-- ==== Sys2Proof/Machine/Reads.lean ====
section
/-! DEFINITION. What the host reads in the package management window and in the window of a virtual
device (12 R332); a read changes nothing. Reserved offsets read zero. -/

namespace Sys2Proof.Machine

/-- CTXSTAT (11 R304). -/
def State.ctxstat (s : State) (c : Nat) : Nat :=
  let x := s.ctx c
  let st := match x.st with
    | .free => 0 | .idle => 1 | .active => 2 | .draining => 3 | .saving => 4 | .saved => 5 | .stopped => 6 | .restoring => 7
  let reason := match x.reason with
    | .none => 0 | .fault => 1 | .restoreReject => 2 | .restoreNocore => 3 | .saveovf => 4
  packBits [(0, st), (11, x.auto.toNat), (12, (x.halted || s.anyHalted c).toNat), (13, x.image.toNat), (14, x.dbgVd.isSome.toNat),
    (15, x.edited.toNat), (20, reason), (32, (x.code.map FCode.code).getD 0), (40, x.sub.toNat)]

/-- WQSTAT (09 R255). -/
def Queue.stat (q : Queue) : Nat :=
  packBits [(0, match q.st with | .disabled => 0 | .active => 1 | .error => 2), (8, q.code.toNat)]

/-- VDSTAT (12 R319). -/
def VDev.stat (d : VDev) : Nat := packBits [(0, d.st.code), (6, d.dlpause.toNat), (7, d.ulhold.toNat)]

/-- CAPRF of a CORE (01 R16). -/
def State.caprf (s : State) (core : Nat) : Nat :=
  match s.recPos core with
  | some p => packBits ((List.range 4).map fun q => (8 * q, (s.coreRec (dieOf core) p).banks.getD q 0))
  | none => 0

/-- FABALW of a port (12 R337). -/
def State.fabalw (s : State) (q : Nat) : Nat := ((alGet q s.faballow).getD 0x3FF03FF).toNat

/-- 8 bytes of the identity certificate area (12 R327). -/
def idcert (o : Nat) : Nat :=
  let chain := Config.idCert (fitBytes 32 Config.publicKey)
  fieldAt (leBytes 4 chain.length ++ chain) o 8

/-- A word of a virtual device's register block (12 R319). -/
def VDev.blockRead (d : VDev) (o : Nat) : Nat :=
  match o with
  | 0x00 => d.cmd.toNat | 0x08 => d.stat | 0x10 => d.gen.toNat | 0x14 => d.prto.toNat | 0x18 => d.dlring.toNat
  | 0x20 => d.ulring.toNat | 0x28 => d.pqring.toNat | 0x30 => d.irqaddr.toNat | 0x38 => d.irqdata.toNat | _ => 0

/-- A register of a virtual device's window (12 R332, 13 R350). -/
def VDev.windowRead (d : VDev) (off : Nat) : Nat :=
  match off with
  | 0x0000 => d.stat | 0x0008 => d.gen.toNat | 0x0010 => d.prsp.toNat | 0x0018 => d.pqhead.toNat | 0x001C => d.pqtail.toNat | 0x0020 => d.dlhead.toNat
  | 0x0024 => d.dltail.toNat | 0x0028 => d.ulhead.toNat | 0x002C => d.ultail.toNat | 0x0040 => d.irqst.toNat
  | 0x0048 => d.dbdrop.toNat | 0x2000 => d.dbgctx.toNat | 0x2008 => d.dbgcmd.toNat | 0x2010 => d.dbgdata.toNat
  | 0x2018 => d.trring.toNat | 0x2020 => d.trhead.toNat | 0x2024 => d.trtail.toNat | 0x2028 => d.trsamp.toNat
  | 0x2030 => d.trdrop.toNat
  | _ => if 0x8000 ≤ off then idcert (off - 0x8000) else 0

/-- Single registers of the package management window. -/
def State.pkgRead (s : State) (off : Nat) : Nat :=
  match off with
  | 0x10800 => s.rtstat.toNat | 0x10810 => (s.l2ways.getD 0 0).toNat | 0x10818 => (s.l2ways.getD 1 0).toNat
  | 0x10820 => s.tlbinva.toNat | 0x10828 => s.tlbinvc.toNat | 0x10830 => s.latepr.toNat
  | 0x10840 => (s.clsreg.getD 0 0).toNat | 0x10848 => (s.clsreg.getD 1 0).toNat | 0x10850 => s.mapgrc.toNat
  | 0x10858 => s.rflush.toNat | 0x10860 => s.pirqaddr.toNat | 0x10868 => s.pirqdata.toNat | 0x10870 => s.pirqst.toNat
  | 0x10880 => s.lscmd.toNat | 0x10888 => s.lsarg.toNat | 0x30200 => s.pmctl.toNat
  | 0x30208 => packBits [(0, s.pmSt.toNat), (8, s.pmCode.toNat), (16, s.closing.toNat)]
  | 0x40000 => s.ctxcmd.toNat | 0x40008 => s.ctxarg.toNat | 0x51000 => s.keycmd.toNat | 0x51008 => s.keyarg.toNat
  | 0x61000 => s.fabid.toNat | 0x61008 => s.fabdrop.toNat | 0xE1000 => s.fumctl.toNat | 0xE1008 => s.fumtail.toNat
  | 0xE1010 => s.fumhead.toNat | 0xE1018 => s.fumdrop.toNat | 0xE3000 => s.pwrcap.toNat
  | 0xE3008 => packBits [(0, s.ilim.toNat), (8, s.hfrac.toNat), (16, s.pwrStep), (32, s.pwr)]
  | _ => 0

/-- An event counter's register. -/
def EvCtr.read (e : EvCtr) (o : Nat) : Nat := if o % 16 = 0 then e.sel.toNat else e.cnt.toNat

/-- The register at an aligned offset of the package management window. -/
def State.mgmtRead (s : State) (off : Nat) : Nat :=
  if 0x10000 ≤ off ∧ off < 0x10800 then (s.region ((off - 0x10000) / 32)).bits / 2 ^ (8 * (off % 32)) % 2 ^ 64
  else if 0x20000 ≤ off ∧ off < 0x28000 then
    let q := s.queue ((off - 0x20000) / 32)
    match off % 32 with
    | 0x00 => q.ctl.toNat | 0x08 => q.base.toNat | 0x10 => q.head.toNat | 0x14 => q.stat | 0x18 => q.tail.toNat | _ => 0
  else if 0x30000 ≤ off ∧ off < 0x30200 then
    let p := s.part ((off - 0x30000) / 32)
    match off % 32 with
    | 0x00 => p.a.toNat | 0x08 => p.b.toNat | 0x10 => p.na.toNat | _ => p.nb.toNat
  else if 0x48000 ≤ off ∧ off < 0x50000 then s.ctxstat ((off - 0x48000) / 8)
  else if 0x50000 ≤ off ∧ off < 0x51000 then (s.vd ((off - 0x50000) / 64)).blockRead (off % 64)
  else if 0x60000 ≤ off ∧ off < 0x60400 then s.fabalw ((off - 0x60000) / 8)
  else if 0x80000 ≤ off ∧ off < 0x88000 then (s.coll ((off - 0x80000) / 512) ((off - 0x80000) / 8 % 64)).cfg.toNat
  else if 0xC0000 ≤ off ∧ off < 0xD8000 then
    ((s.core ((off - 0xC0000) / 256)).evctr.getD (off % 256 / 16) {}).read off
  else if 0xD8000 ≤ off ∧ off < 0xD8C00 then s.caprf ((off - 0xD8000) / 8)
  else if 0xE0000 ≤ off ∧ off < 0xE0400 then (((s.dieCtr.getD ((off - 0xE0000) / 512) []).getD (off % 512 / 16) {}).read off)
  else if 0xE4000 ≤ off ∧ off < 0xE6000 then (s.queue ((off - 0xE4000) / 8)).censva.toNat
  else if 0xF0000 ≤ off ∧ off < 0xF8000 then idcert (off - 0xF0000)
  else if 0x100000 ≤ off ∧ off < 0x200000 then
    let g := s.fgroup ((off - 0x100000) / 4096)
    let o := off % 4096
    if o = 0 then g.hdr.toNat else if 2048 ≤ o then ((alGet ((o - 2048) / 2) g.ranks).getD 0).toNat else 0
  else s.pkgRead off

/-- A read of a window at an aligned offset. -/
def State.readReg (s : State) (win : Window) (off : Nat) : Nat :=
  match win with
  | .pkg => s.mgmtRead off
  | .vd v => (s.vd v).windowRead off

end Sys2Proof.Machine
end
────────
Task instructions: The stretch of entries above that starts with the line containing "(11 R304). -/" and goes on through the line containing "(01 R16). -/" is to be transcribed exactly, and no other line is to be transcribed.

Response area:
/-- CTXSTAT (11 R304). -/
def State.ctxstat (s : State) (c : Nat) : Nat :=
  let x := s.ctx c
  let st := match x.st with
    | .free => 0 | .idle => 1 | .active => 2 | .draining => 3 | .saving => 4 | .saved => 5 | .stopped => 6 | .restoring => 7
  let reason := match x.reason with
    | .none => 0 | .fault => 1 | .restoreReject => 2 | .restoreNocore => 3 | .saveovf => 4
  packBits [(0, st), (11, x.auto.toNat), (12, (x.halted || s.anyHalted c).toNat), (13, x.image.toNat), (14, x.dbgVd.isSome.toNat),
    (15, x.edited.toNat), (20, reason), (32, (x.code.map FCode.code).getD 0), (40, x.sub.toNat)]

/-- WQSTAT (09 R255). -/
def Queue.stat (q : Queue) : Nat :=
  packBits [(0, match q.st with | .disabled => 0 | .active => 1 | .error => 2), (8, q.code.toNat)]

/-- VDSTAT (12 R319). -/
def VDev.stat (d : VDev) : Nat := packBits [(0, d.st.code), (6, d.dlpause.toNat), (7, d.ulhold.toNat)]

/-- CAPRF of a CORE (01 R16). -/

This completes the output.